◆ DATASET RECORDS
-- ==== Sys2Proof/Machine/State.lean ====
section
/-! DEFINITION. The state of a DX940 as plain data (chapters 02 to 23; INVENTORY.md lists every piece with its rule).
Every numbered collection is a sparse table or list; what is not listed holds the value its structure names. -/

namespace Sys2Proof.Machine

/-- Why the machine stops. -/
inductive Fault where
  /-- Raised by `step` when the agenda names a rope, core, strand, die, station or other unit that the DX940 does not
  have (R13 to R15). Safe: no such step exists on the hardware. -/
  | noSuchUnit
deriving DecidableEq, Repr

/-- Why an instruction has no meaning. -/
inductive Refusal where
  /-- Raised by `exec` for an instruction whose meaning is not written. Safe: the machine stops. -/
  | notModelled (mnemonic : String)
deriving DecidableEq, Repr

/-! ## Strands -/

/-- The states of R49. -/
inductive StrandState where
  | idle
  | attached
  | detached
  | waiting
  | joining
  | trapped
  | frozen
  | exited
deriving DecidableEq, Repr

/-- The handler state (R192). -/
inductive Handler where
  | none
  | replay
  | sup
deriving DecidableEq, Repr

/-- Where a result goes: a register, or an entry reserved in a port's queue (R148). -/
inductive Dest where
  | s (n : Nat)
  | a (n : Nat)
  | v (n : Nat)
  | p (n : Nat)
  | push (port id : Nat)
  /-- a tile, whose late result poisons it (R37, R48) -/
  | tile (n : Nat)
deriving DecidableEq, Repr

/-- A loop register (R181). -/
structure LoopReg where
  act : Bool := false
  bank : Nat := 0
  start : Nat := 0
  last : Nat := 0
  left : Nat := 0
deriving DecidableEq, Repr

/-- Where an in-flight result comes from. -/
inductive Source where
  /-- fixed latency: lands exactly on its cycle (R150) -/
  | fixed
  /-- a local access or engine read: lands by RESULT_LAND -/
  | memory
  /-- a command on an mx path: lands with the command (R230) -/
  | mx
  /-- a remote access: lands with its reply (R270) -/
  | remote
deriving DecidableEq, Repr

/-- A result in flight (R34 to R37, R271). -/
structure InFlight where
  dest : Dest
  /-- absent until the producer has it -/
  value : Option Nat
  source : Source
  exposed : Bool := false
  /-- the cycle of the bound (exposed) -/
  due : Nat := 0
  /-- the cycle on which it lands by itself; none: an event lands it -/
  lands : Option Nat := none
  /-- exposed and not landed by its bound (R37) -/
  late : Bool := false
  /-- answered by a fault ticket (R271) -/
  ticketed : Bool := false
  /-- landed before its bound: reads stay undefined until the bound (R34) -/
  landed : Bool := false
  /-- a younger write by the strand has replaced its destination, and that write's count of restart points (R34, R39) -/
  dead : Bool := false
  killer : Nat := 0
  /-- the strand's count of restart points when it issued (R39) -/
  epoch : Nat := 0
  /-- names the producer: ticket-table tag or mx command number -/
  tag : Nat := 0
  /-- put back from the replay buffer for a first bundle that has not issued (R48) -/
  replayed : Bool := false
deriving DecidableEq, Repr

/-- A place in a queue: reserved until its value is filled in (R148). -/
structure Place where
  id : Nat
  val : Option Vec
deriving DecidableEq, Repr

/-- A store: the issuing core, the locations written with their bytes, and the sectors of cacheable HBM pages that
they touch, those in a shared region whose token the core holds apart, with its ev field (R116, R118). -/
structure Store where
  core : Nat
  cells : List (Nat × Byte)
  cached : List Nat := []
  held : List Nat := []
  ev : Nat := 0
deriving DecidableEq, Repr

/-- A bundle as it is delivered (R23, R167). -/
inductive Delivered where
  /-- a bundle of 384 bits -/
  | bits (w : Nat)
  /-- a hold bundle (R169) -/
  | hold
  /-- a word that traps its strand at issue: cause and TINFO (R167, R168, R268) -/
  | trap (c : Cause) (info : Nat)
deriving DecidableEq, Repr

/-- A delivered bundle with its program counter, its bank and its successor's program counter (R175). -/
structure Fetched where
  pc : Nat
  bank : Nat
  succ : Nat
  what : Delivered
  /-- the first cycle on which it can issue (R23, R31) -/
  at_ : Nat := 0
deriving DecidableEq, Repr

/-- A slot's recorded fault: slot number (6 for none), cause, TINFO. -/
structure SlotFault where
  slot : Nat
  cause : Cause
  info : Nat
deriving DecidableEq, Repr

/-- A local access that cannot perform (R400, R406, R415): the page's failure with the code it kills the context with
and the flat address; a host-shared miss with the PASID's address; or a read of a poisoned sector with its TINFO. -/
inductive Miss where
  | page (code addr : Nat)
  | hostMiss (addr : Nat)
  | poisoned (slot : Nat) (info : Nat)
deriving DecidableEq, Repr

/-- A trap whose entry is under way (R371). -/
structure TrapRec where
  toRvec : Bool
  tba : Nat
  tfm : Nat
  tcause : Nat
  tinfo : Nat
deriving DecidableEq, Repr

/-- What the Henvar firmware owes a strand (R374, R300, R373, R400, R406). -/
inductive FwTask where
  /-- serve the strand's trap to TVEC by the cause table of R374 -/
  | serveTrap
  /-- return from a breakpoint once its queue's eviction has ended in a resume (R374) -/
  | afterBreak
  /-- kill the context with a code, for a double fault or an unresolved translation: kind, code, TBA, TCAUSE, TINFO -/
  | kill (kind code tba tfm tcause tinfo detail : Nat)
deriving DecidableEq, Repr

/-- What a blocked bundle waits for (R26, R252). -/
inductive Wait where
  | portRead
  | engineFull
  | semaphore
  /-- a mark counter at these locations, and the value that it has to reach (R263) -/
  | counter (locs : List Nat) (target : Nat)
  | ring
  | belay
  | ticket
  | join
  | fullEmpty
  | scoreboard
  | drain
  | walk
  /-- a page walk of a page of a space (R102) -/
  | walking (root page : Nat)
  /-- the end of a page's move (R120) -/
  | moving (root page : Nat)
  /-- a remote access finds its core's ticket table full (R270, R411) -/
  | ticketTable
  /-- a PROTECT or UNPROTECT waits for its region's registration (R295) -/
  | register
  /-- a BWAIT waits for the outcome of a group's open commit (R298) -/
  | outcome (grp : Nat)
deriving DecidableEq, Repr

◆ TASK OBJECTIVE
Begin with the first line of the listing above and write out each line exactly, ending with the line that contains "structure InFlight where".

◆ YOUR RESPONSE
-- ==== Sys2Proof/Machine/State.lean ====
section
/-! DEFINITION. The state of a DX940 as plain data (chapters 02 to 23; INVENTORY.md lists every piece with its rule).
Every numbered collection is a sparse table or list; what is not listed holds the value its structure names. -/

namespace Sys2Proof.Machine

/-- Why the machine stops. -/
inductive Fault where
  /-- Raised by `step` when the agenda names a rope, core, strand, die, station or other unit that the DX940 does not
  have (R13 to R15). Safe: no such step exists on the hardware. -/
  | noSuchUnit
deriving DecidableEq, Repr

/-- Why an instruction has no meaning. -/
inductive Refusal where
  /-- Raised by `exec` for an instruction whose meaning is not written. Safe: the machine stops. -/
  | notModelled (mnemonic : String)
deriving DecidableEq, Repr

/-! ## Strands -/

/-- The states of R49. -/
inductive StrandState where
  | idle
  | attached
  | detached
  | waiting
  | joining
  | trapped
  | frozen
  | exited
deriving DecidableEq, Repr

/-- The handler state (R192). -/
inductive Handler where
  | none
  | replay
  | sup
deriving DecidableEq, Repr

/-- Where a result goes: a register, or an entry reserved in a port's queue (R148). -/
inductive Dest where
  | s (n : Nat)
  | a (n : Nat)
  | v (n : Nat)
  | p (n : Nat)
  | push (port id : Nat)
  /-- a tile, whose late result poisons it (R37, R48) -/
  | tile (n : Nat)
deriving DecidableEq, Repr

/-- A loop register (R181). -/
structure LoopReg where
  act : Bool := false
  bank : Nat := 0
  start : Nat := 0
  last : Nat := 0
  left : Nat := 0
deriving DecidableEq, Repr

/-- Where an in-flight result comes from. -/
inductive Source where
  /-- fixed latency: lands exactly on its cycle (R150) -/
  | fixed
  /-- a local access or engine read: lands by RESULT_LAND -/
  | memory
  /-- a command on an mx path: lands with the command (R230) -/
  | mx
  /-- a remote access: lands with its reply (R270) -/
  | remote
deriving DecidableEq, Repr

/-- A result in flight (R34 to R37, R271). -/
structure InFlight where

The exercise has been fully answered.